:: RECORDED DATA ::

-- ==== Sys2Proof/Machine/Bits.lean ====
section
/-! DEFINITION. Bit fields, extension and byte order (R6, R43, R44): the helpers that every layout of the spec is
read and written with. -/

namespace Sys2Proof.Machine

/-- Bits [lo+n-1 : lo] of a natural number. -/
def nfld (x lo n : Nat) : Nat := (x >>> lo) % 2 ^ n

/-- Bits [lo+n-1 : lo] of a word, as a number (R6). -/
def fld {w : Nat} (x : BitVec w) (lo n : Nat) : Nat := (x.extractLsb' lo n).toNat

/-- Bit `i` of a word. -/
def bit {w : Nat} (x : BitVec w) (i : Nat) : Bool := x.getLsbD i

/-- `sext(x, n)` of R44 on 64 bits. -/
def sextN (n : Nat) (x : W64) : W64 := (x.setWidth n).signExtend 64

/-- `zext(x, n)` of R44 on 64 bits. -/
def zextN (n : Nat) (x : W64) : W64 := (x.setWidth n).setWidth 64

/-- The integer that the low `n` bits of `x` stand for in two's complement. -/
def toSigned (n x : Nat) : Int :=
  let v := x % 2 ^ n
  if v < 2 ^ (n - 1) then (v : Int) else (v : Int) - (2 ^ n : Nat)

/-- The low `n` bits of an exact integer, as a number. -/
def ofInt (n : Nat) (x : Int) : Nat := (x % ((2 ^ n : Nat) : Int)).toNat

/-- The `n` bytes of `v`, lowest first (R6). -/
def bytesLE : Nat → Nat → List Byte
  | 0, _ => []
  | n + 1, v => BitVec.ofNat 8 v :: bytesLE n (v / 256)

/-- The number that bytes stand for, lowest first (R6). -/
def natLE : List Byte → Nat
  | [] => 0
  | b :: bs => b.toNat + 256 * natLE bs

/-- A record's layout, as (lowest bit, width, value) triples (R7): a value is cut to its field. -/
def pack (fs : List (Nat × Nat × Nat)) : Nat :=
  fs.foldl (fun acc f => acc + (f.2.2 % 2 ^ f.2.1) * 2 ^ f.1) 0

def b2n (b : Bool) : Nat := if b then 1 else 0

/-- ceil(a / b). -/
def cdiv (a b : Nat) : Nat := (a + b - 1) / b

end Sys2Proof.Machine
end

:::

Nothing should be left out or altered, so reproduce the whole listing.

-- ==== Sys2Proof/Machine/Bits.lean ====
section
/-! DEFINITION. Bit fields, extension and byte order (R6, R43, R44): the helpers that every layout of the spec is
read and written with. -/

namespace Sys2Proof.Machine

/-- Bits [lo+n-1 : lo] of a natural number. -/
def nfld (x lo n : Nat) : Nat := (x >>> lo) % 2 ^ n

/-- Bits [lo+n-1 : lo] of a word, as a number (R6). -/
def fld {w : Nat} (x : BitVec w) (lo n : Nat) : Nat := (x.extractLsb' lo n).toNat

/-- Bit `i` of a word. -/
def bit {w : Nat} (x : BitVec w) (i : Nat) : Bool := x.getLsbD i

/-- `sext(x, n)` of R44 on 64 bits. -/
def sextN (n : Nat) (x : W64) : W64 := (x.setWidth n).signExtend 64

/-- `zext(x, n)` of R44 on 64 bits. -/
def zextN (n : Nat) (x : W64) : W64 := (x.setWidth n).setWidth 64

/-- The integer that the low `n` bits of `x` stand for in two's complement. -/
def toSigned (n x : Nat) : Int :=
  let v := x % 2 ^ n
  if v < 2 ^ (n - 1) then (v : Int) else (v : Int) - (2 ^ n : Nat)

/-- The low `n` bits of an exact integer, as a number. -/
def ofInt (n : Nat) (x : Int) : Nat := (x % ((2 ^ n : Nat) : Int)).toNat

/-- The `n` bytes of `v`, lowest first (R6). -/
def bytesLE : Nat → Nat → List Byte
  | 0, _ => []
  | n + 1, v => BitVec.ofNat 8 v :: bytesLE n (v / 256)

/-- The number that bytes stand for, lowest first (R6). -/
def natLE : List Byte → Nat
  | [] => 0
  | b :: bs => b.toNat + 256 * natLE bs

/-- A record's layout, as (lowest bit, width, value) triples (R7): a value is cut to its field. -/
def pack (fs : List (Nat × Nat × Nat)) : Nat :=
  fs.foldl (fun acc f => acc + (f.2.2 % 2 ^ f.2.1) * 2 ^ f.1) 0

def b2n (b : Bool) : Nat := if b then 1 else 0

/-- ceil(a / b). -/
def cdiv (a b : Nat) : Nat := (a + b - 1) / b

end Sys2Proof.Machine
end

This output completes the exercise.